COG functional assignments

Hi everybody!

I am writing this post because I am a bit confused on how MEGAN assigned COG/ENOGG functional annotations.

I am going to expose my particular case.
I am working with genomes downloaded directly from the ncbi. I have aligned the genes of these genomes using diamond blastx against the nr database from the ncbi. However, with MEGAN I have obtained a considerable high number of genes with no hit (for instance, 1590 of 3800)
Reading the manual of MEGAN again, I have realized that in the section about MEGAN-Functional classification eggNOG, there is a recommendation for COG functional annotation:

“Hence, if a COG- based analysis is desired, then the database that is used in the BLAST alignment must contain RefSeq- ids”

So, the next step was to reduced the nr_database with only sequences with ref_seq ids.

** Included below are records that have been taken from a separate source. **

-- ==== Sys2Proof/Laws/FrameComposer.lean ====
section
/-!
SUPPORT. What each operation of Composer.lean leaves unchanged.
-/
namespace Sys2Proof.Machine

theorem setComp_frame (c : Comp) (s : State) :
    (setComp c s).pending = s.pending ∧
    (setComp c s).fs = s.fs ∧
    (setComp c s).scene = s.scene ∧
    (setComp c s).jtag = s.jtag ∧
    (setComp c s).boot = s.boot ∧
    (setComp c s).period = s.period ∧
    (setComp c s).pwr = s.pwr ∧
    (setComp c s).scan = s.scan ∧
    (setComp c s).lct = s.lct ∧
    (setComp c s).tb = s.tb ∧
    (setComp c s).tiles = s.tiles ∧
    (setComp c s).handles = s.handles ∧
    (setComp c s).dcx = s.dcx ∧
    (setComp c s).mnt = s.mnt ∧
    (setComp c s).thm = s.thm ∧
    (setComp c s).gl = s.gl ∧
    (setComp c s).link = s.link ∧
    (setComp c s).ozd = s.ozd ∧
    (setComp c s).lctc = s.lctc ∧
    (setComp c s).msgq = s.msgq ∧
    (setComp c s).wcapLevel = s.wcapLevel := by simp [setComp]

theorem setRole_frame (e role cause : Nat) (s : State) :
    (setRole e role cause s).pending = s.pending ∧
    (setRole e role cause s).fs = s.fs ∧
    (setRole e role cause s).scene = s.scene ∧
    (setRole e role cause s).jtag = s.jtag ∧
    (setRole e role cause s).boot = s.boot ∧
    (setRole e role cause s).period = s.period ∧
    (setRole e role cause s).pwr = s.pwr ∧
    (setRole e role cause s).scan = s.scan ∧
    (setRole e role cause s).lct = s.lct ∧
    (setRole e role cause s).tb = s.tb ∧
    (setRole e role cause s).tiles = s.tiles ∧
    (setRole e role cause s).handles = s.handles ∧
    (setRole e role cause s).dcx = s.dcx ∧
    (setRole e role cause s).mnt = s.mnt ∧
    (setRole e role cause s).comp = s.comp ∧
    (setRole e role cause s).thm = s.thm ∧
    (setRole e role cause s).gl = s.gl ∧
    (setRole e role cause s).link = s.link ∧
    (setRole e role cause s).ozd = s.ozd ∧
    (setRole e role cause s).lctc = s.lctc ∧
    (setRole e role cause s).wcapLevel = s.wcapLevel := by simp [raise_frame .., setRegN_frame .., setRole]

theorem endEver_frame (e : Nat) (s : State) :
    (endEver e s).pending = s.pending ∧
    (endEver e s).fs = s.fs ∧
    (endEver e s).scene = s.scene ∧
    (endEver e s).jtag = s.jtag ∧
    (endEver e s).boot = s.boot ∧
    (endEver e s).period = s.period ∧
    (endEver e s).pwr = s.pwr ∧
    (endEver e s).scan = s.scan ∧
    (endEver e s).lct = s.lct ∧
    (endEver e s).tb = s.tb ∧
    (endEver e s).tiles = s.tiles ∧
    (endEver e s).handles = s.handles ∧
    (endEver e s).dcx = s.dcx ∧
    (endEver e s).comp = s.comp ∧
    (endEver e s).thm = s.thm ∧
    (endEver e s).gl = s.gl ∧
    (endEver e s).link = s.link ∧
    (endEver e s).ozd = s.ozd ∧
    (endEver e s).lctc = s.lctc ∧
    (endEver e s).msgq = s.msgq ∧
    (endEver e s).wcapLevel = s.wcapLevel := by simp [endEver]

However, after using this nr_ref_seq database, MEGAN still didn’t show an improvement in the number of genes with COG functional annotation. In fact, in some genomes the number of genes with no COG assignment has increased. Looking close to those genes, I observed that most of them showed a besthit with really good % identities and e-values, as in the following case.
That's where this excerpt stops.